Kubernetes Secret Management

This guide will guide you through the steps to setup a pkhub pod that will create and update secrets
in your Kubernetes clusters based off Environments you create.

Overview

The pk cli can create Kubernetes Secrets from Environments
and each Environments can have any amount of embedded yaml Secret definitions.

For example:

You create an Environment “MySecretEnvs” with:

apiVersion: v1
kind: Secret
metadata:
  name: mysecret1
  namespace: default
type: Opaque
stringData:
  token: mysecrettoken
---
apiVersion: v1
kind: Secret
metadata:
  name: mysecret2
  namespace: default
type: Opaque
stringData:
  pass: mysecretpass

and run the pk command:

pk k8s apply secret --safe mysafe --lbls mysecret

Two secrets each with the name “MySecret1” and “MySecret2” will be created.

1. Setup Application Keys

If you do not already have API keys, please follow the CLI Install Guide and create a new API key pair.

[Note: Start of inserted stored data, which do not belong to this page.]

-- ==== Sys2Proof/Machine/Bridge.lean ====
section
/-! DEFINITION. Ethernet ports, the bridge with its address and VLAN tables and queues, ring managers, PAUSE, the transparent
clock and MDIO (chapter 08). -/

namespace Sys2Proof.Machine

/-! Frames. -/

/-- A frame taken apart: addresses, VLAN tag as (PCP, VID), EtherType, and what follows it. -/
structure Hdr where
  dst : Nat
  src : Nat
  tag : Option (Nat × Nat)
  etype : Nat
  payload : Bytes
  deriving DecidableEq, Repr

/-- Two octets as a number. -/
def be2 (b : Bytes) (i : Nat) : Nat := beNat ((b.drop i).take 2)

/-- A frame without its FCS taken apart; at most one VLAN tag is read. -/
def parseFrame (b : Bytes) : Hdr :=
  let t := be2 b 12
  if t = 0x8100 then
    ⟨beNat (b.take 6), beNat ((b.drop 6).take 6), some (be2 b 14 / 8192, be2 b 14 % 4096), be2 b 16, b.drop 18⟩
  else ⟨beNat (b.take 6), beNat ((b.drop 6).take 6), none, t, b.drop 14⟩

/-- A frame without its FCS put together, tagged or not. -/
def buildFrame (h : Hdr) (tag : Option (Nat × Nat)) : Bytes :=
  toBe 6 h.dst ++ toBe 6 h.src
    ++ (match tag with
        | some t => toBe 2 0x8100 ++ toBe 2 (t.1 * 8192 + t.2)
        | none => [])
    ++ toBe 2 h.etype ++ h.payload

/-- The corrupted FCS: the ones' complement of the right one (R206). -/
def stompOf (b : Bytes) : Bytes := (fcsOf b).map fun x => ~~~x

/-! Ports. -/

/-- A port. -/
def State.port (s : State) (p : Nat) : EthPort := tget port0 s.eth.ports p

/-- A port rewritten. -/
def State.setPort (s : State) (p : Nat) (v : EthPort) : State :=
  { s with eth := { s.eth with ports := tset port0 s.eth.ports p v } }

/-- Bits per second of a port's mode (Table 8.1). -/
def State.lineRate (s : State) (p : Nat) : Nat :=
  match s.rd (R.ETH_CFG_MODE p) with
  | 0 => 25000000000
  | 1 => 10000000000
  | _ => 1000000000

/-- ETH_MAXLEN of a port. -/
def State.maxLen (s : State) (p : Nat) : Nat := s.rd (R.ETH_MAXLEN_LEN p)

/-- The other external port of a port's network. -/
def mate (p : Nat) : Nat := p / 2 * 2 + (1 - p % 2)

/-- Octets that the stored frames of a port take. -/
def EthPort.room (v : EthPort) (low : Bool) : Nat :=
  ((v.frames.filter fun f => !low || decide (f.queue < 6)).map fun f => f.bytes.length + 4).foldl (· + ·) 0

/-- A frame stored for a port (R207, R216): not where it is too long, its link is down or its share is full. -/
def State.store (s : State) (p : Nat) (f : QFrame) : State :=
  let v := s.port p
  let n := f.bytes.length + 4
  if p < 4 && decide (s.maxLen p < n) then s.inc (R.ETH_TX_OVERSIZE_COUNT p)
  else if p < 4 && !s.linkUp p then s.inc (R.ETH_TX_DROP_COUNT p)
  else
    let share := if p < 4 then 1572864 else 2097152
    let full := decide (share < v.room false + n) || (p < 4 && decide (f.queue < 6) && decide (share - 262144 < v.room true + n))
    if full then (if p < 4 then s.inc (R.ETH_TX_DROP_COUNT p) else s)
    else s.setPort p { v with frames := v.frames ++ [f] }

For the steps in this document we assume the namespace pkhub exists.

kubectl create namespace pkhub

Then in create the secret pkkeys that contains the PK_KEY_ID and PK_KEY_SECRET variables.

kubectl create secret generic pkkeys -n pkhub --from-literal=PK_KEY_SECRET=$PK_KEY_SECRET --from-literal=PK_KEY_ID=$PK_KEY_ID

2. RBAC

If your Kubernetes cluster has RBAC enabled, apply the Service Account, Cluster Role and Cluster Role Binding in rbac.yml, or run:

kubectl apply -f https://raw.githubusercontent.com/pkhubio/pkcli/master/k8s/rbac.yml

You should see:

serviceaccount/pkhub-secrets created
clusterrole.rbac.authorization.k8s.io/pkhub-secrets-role created
clusterrolebinding.rbac.authorization.k8s.io/pkhub-secrets-role-binding created

3. Create a PKHub Secret Manager deployment

Now you can create a Deployment with a single Pod replica that will loop sleep and update any secrets that are in the environments you select for the secret management.

If you want to play around first and see how the pk cli command works and how secrets are created run:

kubectl -n pkhub run --generator=run-pod/v1 --serviceaccount=pkhub-secrets -i --tty pk-cli --image=pkhub/pk-cli -- sh

and when you’ve finished run:

kubectl -n pkhub delete pod pk-cli

Download and modify the deployment example secret-manager-example.
The important part is in the

args:
 - pk k8s apply secret --safe my-group-5 --lbls MySecrets --loop 1

where you can configure which environments are used to create secrets from.

pk k8s apply secret --safe my-group-5 --lbls MySecrets --loop 1

This command will download the environment MySecrets from the safe my-group-5 and create secrets based on the content of the environment, which is expected to be one or more Kubernetes yaml definitions. Notice the --loop 1 flag, this tells the pk cli to sleep 1 minute and update the secrets again.

4. Updating secrets

Yaml formatting is always tricky, the env text area does some validation but simple things like no space between “:” and its value are not caught, e.g A:1 is not valid but A: 1 is.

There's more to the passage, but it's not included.